Locate a pinhole camera using a fiducial marker

407 Views Asked by At

enter image description here

Note: The superscript notation used refers to the frame of reference. There are three frames of reference:

  1. $w$, the world frame (in Euclidean 2-space),
  2. $c$, the camera frame (in Euclidean 2-space), and
  3. $i$, the image frame (in pixels).

Suppose we have:

  • a 1-dimensional "tag", or "fiducial marker", $t$, defined by its boundaries, $t:=((0,-1)^w,(0,1)^w)$, existing at between $(0,-1)^w$ and $(0,1)^w$,
  • a "camera" at $c^w∈ℝ^2$, focal length $f^i>0$, image plane with width $w^i>0$ (whose center, $d^i:=w^i/2$, is $f^i$ units from $c$).

The optical axis is the line that includes the points $c$, $d$. Let's define $q$ as the point where the optical axis intersects the $y$ axis.

Define $b^i$ and $c^i$ as the tag's boundaries projected onto the image plane; that is, they are scalars drawn from $[0,w]$ which give some distance along the image plane, such that:

  • $b^i$ is the point intersecting the image plane of the line from $(0,1)^w$ to $c^w$ and
  • $c^i$ is the point intersecting the image plane of the line from $(0,-1)^w$ to $c^w$.

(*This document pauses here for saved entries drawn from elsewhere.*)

-- ==== Sys2Proof/Laws/State.lean ====
section
/-!
SUPPORT. What each primitive update of the state leaves in each field, and what a register field, a byte of memory and the
state of a unit read as after an update.
-/

namespace Sys2Proof.Machine

open Sys2Proof.Laws

variable (s : State)
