theorem meets_MonumentUse :
    (∃ (clk : Nat) (i : Nat) (j : Nat) (d : KeySlot) (k : KeySlot) (s : State), (s.advance clk).accepts pMONUMENT = true ∧ s.running pMONUMENT = true ∧ s.held pMONUMENT = false ∧ s.get pMONUMENT F.MONUMENT.STS.BUSY = 0 ∧ s.mon.zeroing = none ∧ s.monReady = true ∧ 2 ≤ s.mon.fuse ∧ s.mon.fuse ≤ 4 ∧ s.monLen = 12 ∧ s.monDst = some (i, d) ∧ s.monSrc = some (j, k) ∧ attrExport d.attr = true ∧ s.stateOk d.attr = true ∧ s.mayUse k useWRAP = true) ∧
    (∃ (clk : Nat) (i : Nat) (k : KeySlot) (s : State), (s.advance clk).accepts pMONUMENT = true ∧ s.running pMONUMENT = true ∧ s.held pMONUMENT = false ∧ s.get pMONUMENT F.MONUMENT.STS.BUSY = 0 ∧ s.mon.zeroing = none ∧ s.monReady = true ∧ 2 ≤ s.mon.fuse ∧ s.mon.fuse ≤ 4 ∧ s.monLen ≤ 512 ∧ s.monSrc = some (i, k) ∧ (s.mayUse k useHMAC = true ∨ s.mayUse k useLEASE = true)) ∧
    (∃ (clk : Nat) (i : Nat) (k : KeySlot) (s : State), (s.advance clk).accepts pMONUMENT = true ∧ s.running pMONUMENT = true ∧ s.held pMONUMENT = false ∧ s.get pMONUMENT F.MONUMENT.STS.BUSY = 0 ∧ s.mon.zeroing = none ∧ s.monReady = true ∧ 2 ≤ s.mon.fuse ∧ s.mon.fuse ≤ 4 ∧ 48 ≤ s.monLen ∧ s.monLen ≤ 512 ∧ s.monSrc = some (i, k) ∧ (s.mayUse k useHMAC = true ∨ s.mayUse k useLEASE = true)) ∧
    (∃ (clk : Nat) (i : Nat) (k : KeySlot) (s : State), (s.advance clk).accepts pMONUMENT = true ∧ s.running pMONUMENT = true ∧ s.held pMONUMENT = false ∧ s.get pMONUMENT F.MONUMENT.STS.BUSY = 0 ∧ s.mon.zeroing = none ∧ s.monReady = true ∧ 2 ≤ s.mon.fuse ∧ s.mon.fuse ≤ 4 ∧ s.monLen = 48 ∧ s.monSrc = some (i, k) ∧ s.mayUse k useSIGN = true ∧ attrType k.attr = 3 ∧ s.trngOk = true) ∧
    (∃ (clk : Nat) (i : Nat) (k : KeySlot) (s : State), (s.advance clk).accepts pMONUMENT = true ∧ s.running pMONUMENT = true ∧ s.held pMONUMENT = false ∧ s.get pMONUMENT F.MONUMENT.STS.BUSY = 0 ∧ s.mon.zeroing = none ∧ s.monReady = true ∧ 2 ≤ s.mon.fuse ∧ s.mon.fuse ≤ 4 ∧ s.monLen ≤ 512 ∧ s.monSrc = some (i, k) ∧ s.stateOk k.attr = true ∧ attrType k.attr = 3) ∧
    (∃ (clk : Nat) (i : Nat) (k : KeySlot) (s : State), (s.advance clk).accepts pMONUMENT = true ∧ s.running pMONUMENT = true ∧ s.held pMONUMENT = false ∧ s.get pMONUMENT F.MONUMENT.STS.BUSY = 0 ∧ s.mon.zeroing = none ∧ s.monReady = true ∧ 2 ≤ s.mon.fuse ∧ s.mon.fuse ≤ 4 ∧ s.monLen = 32 ∧ s.monDst = some (i, k) ∧ (s.key 1).filled = true ∧ attrInternal k.attr = true ∧ s.trngOk = true) ∧
    (∃ (clk : Nat) (i : Nat) (k : KeySlot) (s : State), (s.advance clk).accepts pMONUMENT = true ∧ s.running pMONUMENT = true ∧ s.held pMONUMENT = false ∧ s.get pMONUMENT F.MONUMENT.STS.BUSY = 0 ∧ s.mon.zeroing = none ∧ s.monDst = some (i, k)) ∧
    (∃ (clk : Nat) (i : Nat) (k : KeySlot) (s : State), (s.advance clk).accepts pMONUMENT = true ∧ s.running pMONUMENT = true ∧ s.held pMONUMENT = false ∧ s.get pMONUMENT F.MONUMENT.STS.BUSY = 0 ∧ s.mon.zeroing = none ∧ s.monReady = true ∧ s.mon.fuse = 3 ∧ s.monLen ≤ 32 ∧ s.monSrc = some (i, k) ∧ attrType k.attr = 4 ∧ s.stateOk k.attr = true ∧ attrBad s.monAttr 2 = false ∧ 2 ≤ s.emptySlots.length ∧ s.trngOk = true) ∧
    (∃ (clk : Nat) (i : Nat) (k : KeySlot) (s : State), (s.advance clk).accepts pMONUMENT = true ∧ s.running pMONUMENT = true ∧ s.held pMONUMENT = false ∧ s.get pMONUMENT F.MONUMENT.STS.BUSY = 0 ∧ s.mon.zeroing = none ∧ s.monReady = true ∧ s.mon.fuse = 3 ∧ s.monLen ≤ 512 ∧ s.monSrc = some (i, k) ∧ s.mayUse k useMKA = true) ∧
    (∃ (clk : Nat) (i : Nat) (k : KeySlot) (s : State), (s.advance clk).accepts pMONUMENT = true ∧ s.running pMONUMENT = true ∧ s.held pMONUMENT = false ∧ s.get pMONUMENT F.MONUMENT.STS.BUSY = 0 ∧ s.mon.zeroing = none ∧ s.monReady = true ∧ s.mon.fuse = 3 ∧ s.monLen = 40 ∧ s.monSrc = some (i, k) ∧ s.mayUse k useMKA = true ∧ attrBad s.monAttr 1 = false ∧ firstCode (s.placeTests false) = 0) :=
  ⟨⟨8, 3, 3, key3, key3, monBoth 3 12, by decide +kernel⟩,
    ⟨8, 3, key3, monSrcSt 3 5 0, by decide +kernel⟩,
    ⟨8, 3, key3, monSrcSt 3 50 0, by decide +kernel⟩,
    ⟨8, 3, key3, monSrcSt 3 48 0, by decide +kernel⟩,
    ⟨8, 3, key3, monSrcSt 3 0 0, by decide +kernel⟩,
    ⟨8, 3, key3, (monDstSt 3 32 0).setKey 1 key3, by decide +kernel⟩,
    ⟨8, 3, key3, monDstSt 1 0 0, by decide +kernel⟩,
    ⟨8, 3, key3k, mkaSt, by decide +kernel⟩,
    ⟨8, 3, key3m, (monSrcSt 3 5 0).setKey 3 key3m, by decide +kernel⟩,
    ⟨8, 3, key3m, (monSrcSt 3 40 0x10000002).setKey 3 key3m, by decide +kernel⟩⟩
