-- ==== Sys2Proof/Machine/Ops.lean ====
section
/-! DEFINITION. The named operations over memory, tags and pointers (spec/00_scope.md R10, spec/20_memory.md), the
end of a step (writeback, spec/40_step_and_control.md R123, R128), taking an exception (spec/60_exceptions.md R246)
and reset, the only way back from one (R248). -/

namespace Sys2Proof.Machine

/-! ## Sparse tables: a value for each of the 65536 addresses, the default ones not listed -/

/-- The value at address `a`; `d` where `a` is not listed. -/
def sparseRead {α : Type} (d : α) : List (Nat × α) → Nat → α
  | [], _ => d
  | (b, v) :: rest, a => if a = b then v else sparseRead d rest a

/-- Puts `v` at address `a`, keeping the addresses rising and listing no default value. -/
def sparseWrite {α : Type} [DecidableEq α] (d : α) : List (Nat × α) → Nat → α → List (Nat × α)
  | [], a, v => if v = d then [] else [(a, v)]
  | (b, u) :: rest, a, v =>
    if a < b then
      if v = d then (b, u) :: rest else (a, v) :: (b, u) :: rest
    else if a = b then
      if v = d then rest else (a, v) :: rest
    else (b, u) :: sparseWrite d rest a v

/-- The canonical form from address `lo` on: addresses strictly rising, each a cell's, no default value listed. -/
def sparseWf {α : Type} [DecidableEq α] (d : α) : Nat → List (Nat × α) → Bool
  | _, [] => true
  | lo, (a, v) :: rest => decide (lo ≤ a ∧ a ≤ Config.topAddress ∧ v ≠ d) && sparseWf d (a + 1) rest

/-! ## Memory (R50, R51, R56, R59) -/

/-- The canonical form of the memory: an unlisted cell reads 0x00 (R37, R58 b). -/
def Memory.wf (m : Memory) : Bool := sparseWf (0x00 : Byte) 0 m

/-- The canonical form of the tags: an unlisted cell is Unknown (R37). -/
def Tags.wf (t : Tags) : Bool := sparseWf Tag.unknown 0 t

/-- `ram[a].value` (R10, R50). -/
def readByte (m : Memory) (a : Nat) : Byte := sparseRead 0x00 m a

/-- `ram[a].value <- b` (R10, R286). -/
def writeByte (m : Memory) (a : Nat) (b : Byte) : Memory := sparseWrite 0x00 m a b

/-- The `n` bytes from `a` upward, those above 0xFFFF left out: nothing wraps (R50, R59). -/
def readBytes (m : Memory) : Nat → Nat → List Byte
  | 0, _ => []
  | n + 1, a => if a ≤ Config.topAddress then readByte m a :: readBytes m n (a + 1) else []

/-- Whether a 2-byte access at `a` is in range: `a + 1 <= 0xFFFF`, computed without wrap (R10, R59). -/
def wordInRange (a : Word) : Bool := decide (a.toNat + 1 ≤ Config.topAddress)

/-- `MemRead(a, 2)`, big-endian; nothing where R10 raises AddressOutOfRange (R51, R59). -/
def readWord (m : Memory) (a : Word) : Option Word :=
  if wordInRange a then some (bytesToWord (readByte m a.toNat) (readByte m (a.toNat + 1))) else none

/-- `MemWrite(a, 2, v)`, big-endian, both bytes; nothing where R10 raises AddressOutOfRange, and then no byte is
written (R51, R56, R59). -/
def writeWord (m : Memory) (a v : Word) : Option Memory :=
  if wordInRange a then
    some (writeByte (writeByte m a.toNat (hiByte v)) (a.toNat + 1) (loByte v))
  else none

/-- The bytes of `image` written from `a` upward (R282). -/
def loadBytes (m : Memory) : Nat → List Byte → Memory
  | _, [] => m
  | a, b :: rest => loadBytes (writeByte m a b) (a + 1) rest

/-! ## Tags (R32, R214) -/

/-- `ram[a].tag`. -/
def readTag (t : Tags) (a : Nat) : Tag := sparseRead .unknown t a

/-- `ram[a].tag <- g`. -/
def writeTag (t : Tags) (a : Nat) (g : Tag) : Tags := sparseWrite .unknown t a g

/-! ## The pointers and the end of a step -/

/-- AtRest: `pointer == target_pointer` (R25, R121). -/
def State.atRest (s : State) : Bool := s.pointer == s.targetPointer

/-- A `commit` causes a step exactly when P = TP and fault = None (R122). -/
def State.eligible (s : State) : Bool := s.atRest && s.fault == none

/-- TAKING AN EXCEPTION (R246): the outcome is Fault(E), the latch holds E, nothing else changes. -/
def raise (s : State) (e : Exc) : Host.Outcome State Fault Refusal :=
  .next { s with fault := some e, outcome := some (.fault e) }

/-- The phases NEXT and WRITEBACK (R124): `before` is the state before the step, `after` the same state with the
instruction's writes in it, `next` the next address on unbounded integers. If `next` does not fit, AddressOutOfRange
and no write (R128, R129); else all writes together and TP <- next. P is never written (R127). -/
def writeback (before after : State) (next : Nat) : Host.Outcome State Fault Refusal :=
  if next ≤ Config.topAddress then
    .next { after with targetPointer := BitVec.ofNat 16 next, outcome := some .stepped }
  else raise before .addressOutOfRange

/-- The sequential next address of an instruction of length `len` at P: `P + len`, on unbounded integers (R128). -/
def State.following (s : State) (len : Nat) : Nat := s.pointer.toNat + len

/-- Reset with an image (R37, R280, R282): every piece of the block's state to its reset value, the image from
address 0. An image longer than 65536 bytes is refused and the state is unchanged (R282, D22). The environment's
schedule and the scan counter are not the block's state and stay, as does `outcome`, which the tick sets (log entry 6).
There is no return from an exception: this is the only way out of a faulted state (R248). -/
def State.resetWith (s : State) (image : List Byte) : State :=
  if image.length ≤ Config.memSize then
    { State.reset with
      mem := loadBytes [] Config.resetAddress.toNat image
      outcome := s.outcome
      schedule := s.schedule
      scans := s.scans }
  else s

end Sys2Proof.Machine
end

Let's assume the tag is in view of the camera, that is, assume that $b^i,c^i∈[0,w]$.

Finally, let $R$ be a $2 \times 2$ rotation matrix such that the line with points $R[0,1]$, $R[0,-1]$ is perpendicular to the optical axis.

Note: $f^i$, $w^i$, $b^i$, $c^i$, and $d^i$ are expressed in pixels, not necessarily in the same unit scale as the x-y plane of the world frame and camera frame.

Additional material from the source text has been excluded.